To ensure timely and responsible handling of API issues, we will define clear ownership, establish SLAs, and implement a scalable, configurable alarm system. This will support both proactive detection and reactive incident response.
Subtasks:
- Update the API maintainers list for REST APIs
- Document ownership for:
- MediaWiki REST
- Wikimedia REST
- Extension APIs
- API Portal
- Other (e.g., AQS)
- [stretch] Action API modules
- Output: A centralized, maintained ownership list
- Document ownership for:
- Research robust monitoring approaches
- Interview teams with mature monitoring setups
- Capture patterns, tooling, and lessons learned
- Recommend a notification strategy
- Evaluate Slack, email, dashboards, and integrations
- Propose alert routing strategies to relevant teams
- Implement PoC alarms for MediaWiki REST APIs
- Trigger alarms based on latency, 5xx rates, etc.

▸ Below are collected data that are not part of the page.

-- ==== Sys2Proof/Laws/Events.lean ====
section
/-! SUPPORT. Laws of events: what setting an event flag, clearing flags and withdrawing requests leave alone. -/
namespace Sys2Proof.Machine

theorem orBit_eq_setBits (n k : Nat) : orBit n k = setBits n k 1 1 := by
  have h := split_bits n k 1
  rw [setBits_eq]
  have hb : bitsOf n k 1 = n / 2 ^ k % 2 := rfl
  unfold orBit bitOf
  rw [hb] at h
  rcases Nat.mod_two_eq_zero_or_one (n / 2 ^ k) with e | e
  · rw [e] at h; simp only [e]; simp; omega
  · rw [e] at h; simp only [e]; simp; omega

theorem Dev.changes_setGate {ps : List Part} {fs : List Fld} {d : Dev} {k : Nat} {g : Gate} (hp : .intc ∈ ps) :
    d.Changes ps fs (d.setGate k g) :=
  ⟨by constructor <;> first | exact .inl hp | exact .inr rfl | exact fun _ => .inr (.inr rfl), fun _ _ _ => rfl⟩

/-- An event of a source changes its gateway alone. -/
theorem Dev.changes_srcEvent {ps : List Part} {fs : List Fld} {d : Dev} {k : Nat} (hp : .intc ∈ ps) :
    d.Changes ps fs (d.srcEvent k) := by
  unfold Dev.srcEvent
  split
  · exact .refl ..
  · exact Dev.changes_setGate hp

/-- A happening sets its bit, and changes the gateway of the source behind it. -/
theorem Dev.changes_happenBit {ps : List Part} {fs : List Fld} {d : Dev} {a b : Nat} (hp : .intc ∈ ps)
    (hf : ∃ f ∈ fs, f.covers a b) : d.Changes ps fs (d.happenBit a b) := by
  obtain ⟨f, hm, hc⟩ := hf
  have h1 : d.Changes ps fs (d.wr a (BitVec.ofNat 32 (orBit (d.rd a).toNat b))) := by
    refine .of_regs rfl (fun a' i hi => ?_)
    by_cases ha : a' = a
    · subst ha
      have hne : i ≠ b := fun e => hi f hm (e ▸ hc)
      rw [Dev.rd_wr_same, BitVec.getLsbD_ofNat, orBit_eq_setBits, testBit_setBits _ _ _ _ _ (by omega)]
      by_cases h32 : i < 32
      · simp [h32, BitVec.getLsbD]
      · rw [BitVec.getLsbD_of_ge _ _ (by omega)]; simp [h32]
    · rw [Dev.rd_wr_ne _ _ _ _ ha]
  unfold Dev.happenBit
  split
  · exact h1.trans (Dev.changes_srcEvent hp)
  · exact h1

theorem Dev.changes_happen {ps : List Part} {fs : List Fld} {d : Dev} {f : Fld} (hp : .intc ∈ ps) (hf : f ∈ fs)
    (hw : f.lo ≤ f.hi) : d.Changes ps fs (d.happen f) := Dev.changes_happenBit hp ⟨f, hf, rfl, Nat.le_refl _, hw⟩

theorem Dev.changes_happenAt {ps : List Part} {fs : List Fld} {d : Dev} {f : Fld} {k : Nat} (hp : .intc ∈ ps) (hf : f ∈ fs)
    (hw : f.lo + k ≤ f.hi) : d.Changes ps fs (d.happenAt f k) :=
  Dev.changes_happenBit hp ⟨f, hf, rfl, Nat.le_add_right _ _, hw⟩

/-- Requests that no level holds are withdrawn: only gateways change. -/
theorem Dev.changes_settle {ps : List Part} {fs : List Fld} {d : Dev} {l : List Nat} (hp : .intc ∈ ps) :
    d.Changes ps fs (d.settle l) := by
  refine Dev.Changes.each (fun d a _ => ?_)
  split
  · exact Dev.changes_setGate hp
  · exact .refl ..

/-- A write to W1C bits changes its register and gateways. -/
theorem Dev.changes_w1c {ps : List Part} {fs : List Fld} {d : Dev} {a m : Nat} {v : Word} (hp : .intc ∈ ps)
    (hf : Fld.whole a ∈ fs) : d.Changes ps fs (d.w1c a m v) :=
  (Dev.changes_wr hf).trans (Dev.changes_settle hp)

/-- A plain write changes its register and, where it clears events, gateways (R7). -/
theorem Dev.changes_plain {ps : List Part} {fs : List Fld} {d : Dev} {a : Nat} {v : Word} (hp : .intc ∈ ps)
    (hf : Fld.whole a ∈ fs) : d.Changes ps fs (d.plain a v) := by
  unfold Dev.plain
  have h (d : Dev) : d.Changes ps fs (if maskOf (·.w1c) a = 0 then d else d.w1c a (maskOf (·.w1c) a) v) := by
    split
    · exact .refl ..
    · exact Dev.changes_w1c hp hf
  have k : d.Changes ps fs (if BitVec.ofNat 32 (maskOf (·.rw) a) = 0 then d else
      d.wr a ((d.rd a &&& ~~~ BitVec.ofNat 32 (maskOf (·.rw) a)) ||| (v &&& BitVec.ofNat 32 (maskOf (·.rw) a)))) := by
    split
    · exact .refl ..
    · exact Dev.changes_wr hf
  exact k.trans (h _)

/-- With no access under way the end of an access does nothing. -/
theorem State.endAccess_of_ended (s : State) (h : s.dev.accessEnded) : s.endAccess = s := by
  obtain ⟨h1, h2⟩ := h
  simp [State.endAccess, State.on, Dev.clkFlush, Dev.pwrFlush, h1, h2]

end Sys2Proof.Machine
end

- Ensure they are configurable and actionable
- Define MWI SLA for API issue resolution
- Define triage, escalation, and resolution timelines in collaboration with the MWI team
Acceptance Criteria:
- Ownership list is published and linked in internal documentation
- Notification channels are documented and aligned with MWI team preferences
- PoC alarms are implemented and validated for MediaWiki REST
- SLA is defined and reviewed by the MWI team